A descrição das variáveis utilizadas no artigo é apresentada no quadro 1. A variável Eficiência na AB (Efic), que assume valores no intervalo (0,1], foi considerada como variável dependente, enquanto as demais variáveis foram utilizadas como explicativas. As variáveis NO, NE, CO e SE são variáveis dicotômicas que foram introduzidas com o objetivo de verificar a influência de cada região geográfica. Para isso, foram considerados os municípios da região Sul como categoria de referência. O nível de significância considerado foi de 5% (p-valor < 0,05). Os dados foram analisados por meio do software estatístico R20.

Quadro 1
Descrição das variáveis consideradas no artigo

Resultados e discussão

Análise descritiva

De acordo com a análise descritiva, pode-se destacar que o escore de eficiência médio foi 0,72, com valor mínimo de 0,159 para o município de Rio Preto (MG). Do total de municípios da amostra (3.409), apenas 15,26% se configuram como plenamente eficientes no gerenciamento de recursos destinados à AB. Os estados de Minas Gerais e São Paulo foram os que apresentaram o maior número de municípios com plena eficiência sendo 62 e 61, respectivamente. Na região Nordeste, destacaram-se os estados de Pernambuco, com 33 municípios, e Ceará e Bahia, com 37 e 45, respectivamente. Os melhores índices Firjan de desenvolvimento municipal em renda e em educação foram observados nos municípios de Itabira (MG) e Santa Rita d'Oeste (SP), com valores de 0,997 e 0,956, respectivamente.

Na saúde, os melhores índices Firjan de desenvolvimento municipal foram observados nos municípios de Flórida (PR), Alto Alegre (RS), Rondinha (RS) e Saldanha Marinho (RS), com valores iguais a 1. Por outro lado, o município de São Félix do Tocantins (TO) apresentou o menor IFDM na renda (0,041); Wenceslau Guimarães (BA), o menor índice IFDM na educação (0,297); e São João do Piauí (PI), na saúde (0,361). O maior gasto per capita em AB foi realizado pelo município de Madre de Deus (BA), cujo valor foi de R$ 1.080, sendo superior à média do gasto per capita nos demais municípios (R$ 141,80).
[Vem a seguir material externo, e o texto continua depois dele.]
/-! ## The Move Table -/

/-- R4, R5, R6: CREATE_MOVE that passes every check fills the lowest-numbered free record, binds every named unit to
it and changes no other move and no other unit; the response names the move, with CLAMPED exactly where a parameter
was outside its range. -/
def Obligations.CreateMoveFillsTheRecord : Prop :=
  ∀ (link : Console) (f : MoveFields) (i : MoveIx) (ch : Chan) (s : State), Listening link s → s.part = .service →
    s.move i = none → (∀ j : MoveIx, j.val < i.val → (s.move j).isSome = true) →
    f.channel.toNat = ch.val → ch ≠ 0 → (s.chan ch).inUse = true → (s.floor ch).state ≠ .closed →
    movesOn s ch < 6 → 1 ≤ f.handsets.length → f.handsets.length ≤ 4 → (f.loco :: f.handsets).Nodup →
    (∀ u ∈ f.loco :: f.handsets, ∃ r, s.unit u = some r ∧ r.binding = none ∧ hasChan r.chans ch = true) →
    (∀ u ∈ f.handsets, s.kindOf u = some .handset) →
    (s.kindOf f.loco = some .loco ∧ f.controller = none ∨
      s.kindOf f.loco = some .locoRc ∧ (∃ c ∈ f.handsets, f.controller = some c) ∧
        ∀ u ∈ f.loco :: f.handsets, ∀ r, s.unit u = some r → r.level = .l3) →
    ∃ (clamped : Bool) (m : Move) (u : State),
      exec (.createMove link f) s = answeredWith link 0x10#8 (.accepted clamped (.move i)) u ∧
      u = { s with moves := u.moves, units := u.units, downlink := u.downlink, links := u.links } ∧
      u.move i = some m ∧ (∀ j, j ≠ i → u.move j = s.move j) ∧
      (∀ x ∈ f.loco :: f.handsets, u.bindingOf (.unit x) = some i) ∧
      (∀ x, x ∉ f.loco :: f.handsets → u.unit x = s.unit x) ∧ (∀ x, u.currentOf x = s.currentOf x) ∧
      m.loco = { unit := f.loco, joined := false, sends := 1, roundStart := s.time, addDeadline := none } ∧
      m.handsets = f.handsets.map (fun x =>
        { unit := x, joined := false, sends := 1, roundStart := s.time, addDeadline := none }) ∧
      m = {
        state := .forming, channel := ch, console := link, loco := m.loco, handsets := m.handsets
        controller := f.controller, interval := m.interval, faultLimit := m.faultLimit, windowStart := none
        closedEnd := none, deadline := none, faultCount := 0, cleanStart := none, lastFault := none, holdStart := none
        stopAckSeen := false, presenceNoted := false, suspensionPending := false, handover := none
        formingDeadline := some (s.time + 5000), rechannel := none, releaseDeadline := none, repeats := 0
        unconfirmedSent := false } ∧
      m.interval = (match f.interval with
        | none => s.globals.interval
        | some v => min 5000 (max 500 v.toNat) - min 5000 (max 500 v.toNat) % 100) ∧
      m.faultLimit = (match f.faultLimit with | none => s.globals.faultLimit | some v => min 7 (max 1 v.toNat)) ∧
      (clamped = true ↔ (∃ v, f.interval = some v ∧ (v.toNat < 500 ∨ 5000 < v.toNat)) ∨
        ∃ v, f.faultLimit = some v ∧ (v.toNat < 1 ∨ 7 < v.toNat))

/-- R7, R11, R13, R14: ADD_MEMBER adds a handset at the end of the list, not joined, with a join round and an add
deadline, binds the unit and places a JOIN_ORDER on its current channel. REMOVE_MEMBER takes a handset that is neither
the controller nor the last one out of the list, with a pending handover that names it, unbinds the unit and cancels its
claims on the move's channel and on its own; no other move and no other unit changes. -/
def Obligations.MembersAreAddedAndRemoved : Prop :=
  (
    ∀ (link : Console) (b : Byte) (x : UnitId) (i : MoveIx) (m : Move) (r : UnitRec) (s : State), Listening link s →
      NamesMove link b i m s → (m.state = .active ∨ m.state = .recovery ∨ m.state = .suspended) →
      m.handsets.length < 4 → s.unit x = some r → r.binding = none → r.kind = .handset → hasChan r.chans m.channel = true →
      (m.controller = none ∨ r.level = .l3) →
      ∃ u, exec (.addMember link b x) s = answeredWith link 0x11#8 (.accepted false .none) u ∧
        u = placeFrame r.current ⟨x, .joinOrder i m.channel⟩
          { hunt link s with
            moves := s.moves.put i (some { m with handsets := m.handsets ++
              [{ unit := x, joined := false, sends := 1, roundStart := s.time, addDeadline := some (s.time + 5000) }] })
            units := s.units.map (fun y => if y.unit = x then { y with binding := some i } else y) }) ∧
  (
    ∀ (link : Console) (b : Byte) (x : UnitId) (i : MoveIx) (m : Move) (r : UnitRec) (s : State), Listening link s →
      NamesMove link b i m s → (m.state = .active ∨ m.state = .recovery ∨ m.state = .suspended) →
      x ∈ m.handsets.map (·.unit) → x ≠ m.loco.unit → m.controller ≠ some x → 2 ≤ m.handsets.length →
      s.unit x = some r →
      ∃ u, exec (.removeMember link b x) s = answeredWith link 0x12#8 (.accepted false .none) u ∧
        u = { s with
          moves := u.moves, units := u.units, floors := u.floors, downlink := u.downlink, generators := u.generators
          links := u.links, ports := u.ports, sent := u.sent } ∧
        u.move i = some { m with
          handsets := m.handsets.filter (fun e => e.unit ≠ x)
          handover := if m.handover.map (·.target) = some x then none else m.handover } ∧
        (∀ j, j ≠ i → u.move j = s.move j) ∧
        u.unit x = some { r with binding := none, current := 0, unboundSince := s.time } ∧
        (OneClaim s → Unclaimed m.channel (.unit x) u ∧ Unclaimed r.current (.unit x) u) ∧
        ∀ y, y ≠ x → u.unit y = s.unit y)

/-- R15, R18, R20, R89: SET_CONTROLLER makes a joined handset the controller and removes a pending handover; in ACTIVE
the long open window begins, in RECOVERY the offer cycle; naming the present controller changes nothing. TAKE_MOVE
makes the issuing console the operating console and tells the former one. REINSTATE takes a suspended move to RECOVERY
with its count at 0, and offers its controller to resume. -/
def Obligations.ControllerConsoleAndReinstatement : Prop :=
  (
    ∀ (link : Console) (b : Byte) (x former : UnitId) (i : MoveIx) (m : Move) (s : State), Listening link s →
      NamesMove link b i m s → m.controller = some former → (∃ e, m.handsets.find? (fun e => e.unit == x) = some e ∧ e.joined = true) →
      (m.state = .active ∨ m.state = .recovery ∨ m.state = .suspended) →
      ∃ u, exec (.setController link b x) s = answeredWith link 0x13#8 (.accepted false .none) u ∧
        (x = former → u = hunt link s) ∧
        (x ≠ former →
          u = { s with moves := u.moves, downlink := u.downlink, links := u.links } ∧ (∀ j, j ≠ i → u.move j = s.move j) ∧
          (m.state = .active → u.move i = some { m with
            controller := some x, handover := none, windowStart := some s.time, closedEnd := none
            deadline := some (s.time + BitVec.ofNat 32 (4 * m.interval)) }) ∧
          (m.state = .recovery → u.move i = some { m with
            controller := some x, handover := none, windowStart := some s.time, closedEnd := none, deadline := none
            repeats := 0 }) ∧
          (m.state = .suspended → u.move i = some { m with controller := some x, handover := none }))) ∧
  (
    ∀ (link : Console) (b : Byte) (i : MoveIx) (m : Move) (s : State), Listening link s → s.part = .service →
      b.toNat = i.val + 1 → s.move i = some m →
      (m.console = link →
        exec (.takeMove link b) s = answeredWith link 0x16#8 (.accepted false .none) (hunt link s)) ∧
      (m.console ≠ link →
        exec (.takeMove link b) s = answeredWith link 0x16#8 (.accepted false .none)
          (notify m.console (.moveTaken i link)
            { hunt link s with moves := s.moves.put i (some { m with console := link }) })) ∧
      (∀ x, m.console = link → m.state = .suspended → m.controller = some x →
        exec (.reinstate link b) s = answeredWith link 0x17#8 (.accepted false .none)
          (placeFrame (s.currentOf x) ⟨x, .resumeOffer i⟩
            { hunt link s with
              moves := s.moves.put i (some { m with
                state := .recovery, faultCount := 0, suspensionPending := false, windowStart := some s.time
                closedEnd := none, deadline := none, repeats := 0 }) })))

/-- R16: MOVE_CHANNEL makes the target the move's channel, starts every member's join round afresh, sets the
re-channel record, removes a pending handover and cancels the members' claims on the old channel; the units' records,
their bindings and current channels, stay. -/
def Obligations.MoveChannelRestartsTheJoinRounds : Prop :=
  ∀ (link : Console) (b c : Byte) (ch : Chan) (i : MoveIx) (m : Move) (s : State), Listening link s →
    NamesMove link b i m s → (m.state = .active ∨ m.state = .recovery ∨ m.state = .suspended) →
    c.toNat = ch.val → ch ≠ m.channel → ch ≠ 0 → (s.chan ch).inUse = true → (s.floor ch).state ≠ .closed →
    movesOn s ch < 6 → (∀ x ∈ m.units, ∃ r, s.unit x = some r ∧ hasChan r.chans ch = true) →
    ∃ u, exec (.moveChannel link b c) s = answeredWith link 0x14#8 (.accepted false .none) u ∧
      u = { s with
        moves := u.moves, floors := u.floors, downlink := u.downlink, generators := u.generators, links := u.links
        ports := u.ports, sent := u.sent } ∧
      u.move i = some { m with
        channel := ch
        loco := { m.loco with joined := false, addDeadline := none, roundStart := s.time, sends := 1 }
        handsets := m.handsets.map (fun e =>
          { e with joined := false, addDeadline := none, roundStart := s.time, sends := 1 })
        handover := none, rechannel := some { channel := ch, deadline := s.time + 5000 } } ∧
      (OneClaim s → ∀ x ∈ m.units, Unclaimed m.channel (.unit x) u) ∧
      ∀ j, j ≠ i → u.move j = s.move j

/-- R21, R22: RELEASE_MOVE. Of a move that does not run under supervision: its record is free, its members' claims on the
move's channel and on their own are cancelled, its members are unbound and on CH0, and no other move or unit has changed.
Of an RC move in ACTIVE or STOP_HELD: the move is RELEASING, and its locomotive is ordered to stop. -/
def Obligations.ReleaseMoveFreesOrStops : Prop :=
  ∀ (link : Console) (b : Byte) (i : MoveIx) (m : Move) (s : State), Listening link s → NamesMove link b i m s →
    (m.state ≠ .releasing → (m.controller = none ∨ m.state ≠ .active ∧ m.state ≠ .stopHeld) →
      ∃ u, exec (.releaseMove link b) s = answeredWith link 0x15#8 (.accepted false .none) u ∧
        u = { s with
          moves := u.moves, units := u.units, floors := u.floors, downlink := u.downlink, generators := u.generators
          links := u.links, ports := u.ports, sent := u.sent } ∧
        u.move i = none ∧ (∀ j, j ≠ i → u.move j = s.move j) ∧
        (OneClaim s → ∀ x ∈ m.units, Unclaimed m.channel (.unit x) u ∧ Unclaimed (s.currentOf x) (.unit x) u) ∧
        (∀ x ∈ m.units, ∀ r, s.unit x = some r →
          u.unit x = some { r with binding := none, current := 0, unboundSince := s.time }) ∧
        ∀ x, x ∉ m.units → u.unit x = s.unit x) ∧
    (m.controller.isSome = true → m.state = .active ∨ m.state = .stopHeld →
      ∃ u, exec (.releaseMove link b) s = answeredWith link 0x15#8 (.accepted false .none) u ∧
        u = { s with moves := u.moves, downlink := u.downlink, links := u.links } ∧
        u.move i = some { m with
          state := .releasing, releaseDeadline := some (s.time + 5000), windowStart := none, closedEnd := none
          deadline := none, handover := none, stopAckSeen := false, repeats := 0 } ∧
        (∀ j, j ≠ i → u.move j = s.move j) ∧
        (takesFrames (s.floor (s.currentOf m.loco.unit)) = true →
          (s.frames (s.currentOf m.loco.unit)).length < 16 →
          ⟨m.loco.unit, .stopOrder i⟩ ∈ u.frames (s.currentOf m.loco.unit)))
A variável relação entre o número de médicos e enfermeiros na AB (MED-ENF) é muito importante, tendo em vista que a eficácia dos serviços está relacionada com as categorias profissionais dispostas nos estabelecimentos de saúde. O valor médio para essa variável foi de 1,21, indicando maior número de médicos em relação aos profissionais de enfermagem. Essa relação foi superior a 1 principalmente nas regiões Sudeste (722), Nordeste (603) e Sul (468).

Quanto aos estados, a maior ocorrência desse tipo de situação foi verificada na Bahia (141), em Minas Gerais (447), em São Paulo (176), no Paraná (164), em Santa Catarina (115) e no Rio Grande do Sul (189). Além disso, quanto às variáveis IDOS e INFANT (quadro 1), verifica-se que os municípios com maior proporção de idosos encontram-se nas regiões sul e sudeste, enquanto a população com menos de 5 anos de idade se destaca nas regiões Norte e Nordeste.

A figura 1 apresenta o histograma e box-plot da EFIC na AB. Nota-se que a distribuição é assimétrica à direita, com grande frequência de pontos no valor igual a 1. Além disso, a partir do box-plot nota-se que a mediana está mais próxima do primeiro quartil e que não foram destacadas observações discrepantes, ou seja, pontos que excedessem os limites do box-plot.

Figura 1
Histograma e box-plot da variável eficiência na Atenção Básica.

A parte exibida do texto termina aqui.